[[ Given information, beginning ]]

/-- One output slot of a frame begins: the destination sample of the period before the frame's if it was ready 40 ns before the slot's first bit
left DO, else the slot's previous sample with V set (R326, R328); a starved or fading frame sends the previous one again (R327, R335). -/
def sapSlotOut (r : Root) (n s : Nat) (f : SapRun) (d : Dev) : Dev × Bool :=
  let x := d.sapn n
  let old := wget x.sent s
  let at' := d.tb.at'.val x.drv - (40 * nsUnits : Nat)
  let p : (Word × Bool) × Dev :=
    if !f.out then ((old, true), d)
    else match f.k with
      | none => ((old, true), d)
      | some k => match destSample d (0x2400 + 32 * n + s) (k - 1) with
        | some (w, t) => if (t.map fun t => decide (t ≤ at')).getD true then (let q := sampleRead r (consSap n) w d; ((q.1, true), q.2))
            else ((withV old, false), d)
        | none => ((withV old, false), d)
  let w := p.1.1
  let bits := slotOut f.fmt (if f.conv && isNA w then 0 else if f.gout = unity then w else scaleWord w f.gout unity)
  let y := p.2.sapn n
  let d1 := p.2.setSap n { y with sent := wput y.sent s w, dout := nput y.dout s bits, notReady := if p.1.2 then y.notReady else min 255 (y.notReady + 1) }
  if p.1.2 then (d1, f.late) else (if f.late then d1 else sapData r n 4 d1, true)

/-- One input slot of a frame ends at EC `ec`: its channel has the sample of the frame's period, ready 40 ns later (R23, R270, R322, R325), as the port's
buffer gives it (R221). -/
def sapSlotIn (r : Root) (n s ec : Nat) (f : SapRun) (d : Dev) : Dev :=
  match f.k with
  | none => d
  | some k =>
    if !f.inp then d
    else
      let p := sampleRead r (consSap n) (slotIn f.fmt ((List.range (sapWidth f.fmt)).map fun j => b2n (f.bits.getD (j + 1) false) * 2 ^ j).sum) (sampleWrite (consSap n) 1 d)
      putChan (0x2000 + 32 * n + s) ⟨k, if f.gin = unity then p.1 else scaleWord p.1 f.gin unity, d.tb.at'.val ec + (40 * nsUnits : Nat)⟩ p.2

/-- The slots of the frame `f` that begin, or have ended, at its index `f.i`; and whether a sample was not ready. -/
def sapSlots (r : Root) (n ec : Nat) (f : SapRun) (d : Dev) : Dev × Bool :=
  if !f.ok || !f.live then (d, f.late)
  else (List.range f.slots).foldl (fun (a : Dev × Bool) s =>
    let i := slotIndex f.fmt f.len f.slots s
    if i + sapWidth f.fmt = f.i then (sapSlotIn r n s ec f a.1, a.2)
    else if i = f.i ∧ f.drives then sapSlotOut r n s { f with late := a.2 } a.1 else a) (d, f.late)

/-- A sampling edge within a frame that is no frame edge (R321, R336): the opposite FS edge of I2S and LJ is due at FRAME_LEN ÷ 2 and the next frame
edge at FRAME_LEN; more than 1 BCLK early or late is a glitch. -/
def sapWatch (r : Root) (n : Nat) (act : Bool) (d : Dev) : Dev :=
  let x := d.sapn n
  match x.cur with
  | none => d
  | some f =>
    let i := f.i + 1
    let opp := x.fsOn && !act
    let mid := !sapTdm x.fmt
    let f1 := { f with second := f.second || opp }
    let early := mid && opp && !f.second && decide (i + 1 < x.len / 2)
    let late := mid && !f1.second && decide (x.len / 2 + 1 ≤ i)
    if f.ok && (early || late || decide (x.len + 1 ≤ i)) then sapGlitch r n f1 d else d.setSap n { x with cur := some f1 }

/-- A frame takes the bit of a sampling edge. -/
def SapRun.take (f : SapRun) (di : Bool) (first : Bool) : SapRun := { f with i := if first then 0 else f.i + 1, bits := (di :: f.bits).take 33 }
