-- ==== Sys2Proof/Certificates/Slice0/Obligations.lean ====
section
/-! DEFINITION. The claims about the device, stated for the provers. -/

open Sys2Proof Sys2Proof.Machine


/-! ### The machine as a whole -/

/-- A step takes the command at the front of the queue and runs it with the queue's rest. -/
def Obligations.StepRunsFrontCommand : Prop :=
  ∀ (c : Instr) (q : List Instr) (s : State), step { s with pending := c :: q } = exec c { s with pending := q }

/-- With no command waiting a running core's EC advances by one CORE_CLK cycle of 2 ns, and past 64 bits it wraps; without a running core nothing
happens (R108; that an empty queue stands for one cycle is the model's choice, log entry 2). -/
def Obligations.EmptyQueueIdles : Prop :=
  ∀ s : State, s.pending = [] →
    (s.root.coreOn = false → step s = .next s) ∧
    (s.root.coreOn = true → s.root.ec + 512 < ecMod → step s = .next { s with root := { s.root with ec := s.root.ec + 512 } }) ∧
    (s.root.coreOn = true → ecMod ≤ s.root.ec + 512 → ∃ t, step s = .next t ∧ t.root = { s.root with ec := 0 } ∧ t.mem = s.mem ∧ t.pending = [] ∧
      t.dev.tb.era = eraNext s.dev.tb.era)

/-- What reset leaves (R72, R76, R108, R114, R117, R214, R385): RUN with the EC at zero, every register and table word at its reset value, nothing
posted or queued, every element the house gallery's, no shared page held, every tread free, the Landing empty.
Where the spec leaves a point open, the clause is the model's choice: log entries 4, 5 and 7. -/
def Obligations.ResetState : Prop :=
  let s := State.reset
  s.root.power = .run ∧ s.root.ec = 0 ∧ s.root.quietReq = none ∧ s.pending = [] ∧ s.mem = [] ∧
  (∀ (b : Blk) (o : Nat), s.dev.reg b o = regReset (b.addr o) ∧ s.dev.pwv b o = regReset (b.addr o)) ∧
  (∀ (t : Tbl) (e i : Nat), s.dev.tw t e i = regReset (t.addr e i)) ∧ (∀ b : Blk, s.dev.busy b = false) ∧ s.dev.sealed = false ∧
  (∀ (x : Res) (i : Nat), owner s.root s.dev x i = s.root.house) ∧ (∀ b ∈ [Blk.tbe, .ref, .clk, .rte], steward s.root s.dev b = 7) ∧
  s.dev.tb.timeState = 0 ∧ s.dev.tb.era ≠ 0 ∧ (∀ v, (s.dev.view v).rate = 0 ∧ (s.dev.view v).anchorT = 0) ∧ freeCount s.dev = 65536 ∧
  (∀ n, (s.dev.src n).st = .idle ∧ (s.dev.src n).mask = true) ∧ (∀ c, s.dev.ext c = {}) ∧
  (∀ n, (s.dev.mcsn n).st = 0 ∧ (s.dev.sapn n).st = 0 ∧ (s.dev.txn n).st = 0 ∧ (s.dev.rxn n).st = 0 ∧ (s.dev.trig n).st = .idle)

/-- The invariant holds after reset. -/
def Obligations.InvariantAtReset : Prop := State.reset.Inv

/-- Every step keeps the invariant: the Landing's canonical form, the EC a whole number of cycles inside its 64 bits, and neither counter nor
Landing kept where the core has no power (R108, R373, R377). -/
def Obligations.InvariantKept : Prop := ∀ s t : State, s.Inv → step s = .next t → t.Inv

[[ Given information, end ]]

**Assigned task**
Your answer should be the lines above from the one containing "not ready. -/" through the one containing "the next frame", copied exactly and with both ends kept.

**Answer space**
/-- The slots of the frame `f` that begin, or have ended, at its index `f.i`; and whether a sample was not ready. -/
def sapSlots (r : Root) (n ec : Nat) (f : SapRun) (d : Dev) : Dev × Bool :=
  if !f.ok || !f.live then (d, f.late)
  else (List.range f.slots).foldl (fun (a : Dev × Bool) s =>
    let i := slotIndex f.fmt f.len f.slots s
    if i + sapWidth f.fmt = f.i then (sapSlotIn r n s ec f a.1, a.2)
    else if i = f.i ∧ f.drives then sapSlotOut r n s { f with late := a.2 } a.1 else a) (d, f.late)

/-- A sampling edge within a frame that is no frame edge (R321, R336): the opposite FS edge of I2S and LJ is due at FRAME_LEN ÷ 2 and the next frame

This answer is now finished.